• [Exercise data]
*** Begin section ***

/-- Where a thread has arrived at an RCV: the address after it, its word, and its park marker. -/
def Thread.rcvArrival (th : Thread) : Option (DWord × Word × Bool) :=
  match th.park with | .word .rcv next word mark _ => some (next, word, mark) | _ => none

/-- What a workgroup keeps beside its record. -/
def State.restOf (s : State) (w : Wg) : Tab Rest :=
  (List.range (32 * w.warps)).foldl (fun r k =>
    let th := s.thread (threadKey w.core (w.slot + k / 32) (k % 32))
    Tab.put Rest.init r k { failed := th.failed, heldTraps := th.heldTraps, gangAbort := th.gangAbort && th.live, arrival := th.rcvArrival }) []

/-- HK3's counts of a workgroup's warps. -/
def State.countsOf (s : State) (w : Wg) : Tab (Nat × Nat) :=
  w.regions.foldl (fun r e => let x := s.warp (warpKey w.core (w.slot + e.1)); Tab.put (0, 0) r e.1 (x.restarts, x.quiet)) []

/-- R406 step 4: the record is written, HK2 makes the SLICE pages on-demand, and the core is rid of the workgroup. -/
def State.saveTo (s : State) (w : Wg) (l : Launch) (addr : DWord) : State :=
  let pages := s.slicePages w
  let s1 := { (s.agentStore l.part addr (s.encodeRecord w l)) with free := s.free + 8192 }
  let s2 := pages.foldl (fun s c => s.changePte c pteOnDemand) s1
  let s3 := w.slotsLeft.foldl (fun s j => s.emptySlot w.core j) (s2.emptyTiles w.core w.lid w.g)
  let s4 := s3.updCore w.core (fun c => { c with whalt := w.slotsLeft.foldl (fun h j => h &&& ~~~(1#64 <<< j)) c.whalt })
  s4.updWg w.lid w.g (fun x => { x with
    st := .saved addr, place := (0, 0), bars := [], rest := s.restOf w, hk3 := s.countsOf w, pages := pages })

/-- PREEMPT_SAVE (R289, R406): what is under way is let finish: parked threads are interrupted, cached return addresses written out, the
workgroup's dirty bytes written back and acknowledged, its engine commands done, HK3's decisions taken; then the record is written. Without
room for it the workgroup goes on, and HK1 chooses another. -/
def execPreemptSave (lid g : Nat) (s : State) : Host.Outcome State Fault Refusal :=
  .next (
    match s.wg? lid g, s.launch? lid with
    | some w, some l =>
      if w.st != .stopped then s
      else
        let r := s.interruptGroup w
        let ts := r.1.wgThreads w
        let keys := w.slotsLeft.map (warpKey w.core)
        let s1 := (ts.foldl (fun s t => s.spillTo t 0) r.1).writeBackL1 w.core (fun _ => true)
        let ready := r.2 && ts.all (fun t => (s1.thread t).settled) && keys.all (fun k =>
          !s1.backOpenFor k && (!(s1.warp k).held || (s1.warp k).hkRestart)) && s1.enginesClear w && s1.pagesIdle w
        if !ready then s1
        else
          match s1.recordPlace w with
          | none => s1.updWg lid g (fun x => { x with st := .running, place := (0, 0) })
          | some a =>
            let addr := BitVec.ofNat 64 a
            let n := s1.recordBytesOf w
            if s1.agentCan l.part addr n then s1.saveTo w l addr
            else (pageSpans addr n).foldl (fun s x =>
              match s.translateAgent l.part x.1.toNat with | .onDemand => s.notify l.part x.1 | _ => s) s1
    | _, _ => s)

/-! ## The resumption (R105, R407) -/

/-- The deadline count of an RCV's word (R104). -/
def rcvCount (w : Word) : Nat := match decodeSimt w with | .ok (.rcv _ tmo) => tmo.toNat | _ => 0

/-- R105, R113: a thread that had arrived at an RCV is back there; its episode has its full deadline from now. -/
def State.arriveAgain (s : State) (t : Nat) (a : DWord × Word × Bool) : State :=
  let w := warpOf t
  let tmo := rcvCount a.2.1
  let e : Episode := ⟨a.1 - 4, (s.thread t).depth, if tmo = 0 then none else some (s.cycleOf (coreOfThread t) + 64 * tmo)⟩
  let s1 := if (s.warp w).rcv.any (fun x => x.pc == e.pc && x.depth == e.depth) then s else s.updWarp w (fun x => { x with rcv := x.rcv ++ [e] })
  s1.updThread t (fun th => { th with park := .word .rcv a.1 a.2.1 a.2.2 (lanesMask [laneOf t]) })

/-- A thread of a record comes back. -/
def State.restoreThread (s : State) (t regs : Nat) (bs rg : List Byte) (rest : Rest) : State :=
  let th := Thread.decode bs
  if !th.live then s.setThread t { Thread.init with failed := rest.failed }
  else
    (s.setThread t { th with
      regs := (List.range regs).foldl (fun r j => Tab.put 0 r j (BitVec.ofNat 32 (fieldAt rg (4 * (32 * j + laneOf t)) 4))) [],
      readyAt := s.cycleOf (coreOfThread t), failed := rest.failed, heldTraps := rest.heldTraps, gangAbort := rest.gangAbort })

/-- A warp of a record comes back in its slot of a core, with its halt bit (R407). -/
def State.restoreWarp (s : State) (w : Wg) (l : Launch) (core : Nat) (bs : List Byte) (widx : Nat) : State :=
  let slot := w.slot + widx
  let key := warpKey core slot
  let regs := l.kd.regsOf widx
  let rg := bs.drop (64 + 8192)
  let s1 := (s.startWarp l core slot w.g widx 0).updWarp key (fun x =>
    { x.restore bs with restarts := (Tab.get (0, 0) w.hk3 widx).1, quiet := (Tab.get (0, 0) w.hk3 widx).2 })
  let s2 := (List.range 32).foldl (fun s i =>
    s.restoreThread (key * 32 + i) regs ((bs.drop (64 + 256 * i)).take 256) rg (Tab.get Rest.init w.rest (32 * widx + i))) s1
  s2.updCore core (fun c => { c with whalt := if fieldAt bs 21 1 % 2 = 1 then c.whalt ||| (1#64 <<< slot) else c.whalt &&& ~~~(1#64 <<< slot) })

*** End section ***

• [Activity] Copy each line in the entries above where the word "deadline" shows up.

• [Response]
/-- The deadline count of an RCV's word (R104). -/
/-- R105, R113: a thread that had arrived at an RCV is back there; its episode has its full deadline from now. -/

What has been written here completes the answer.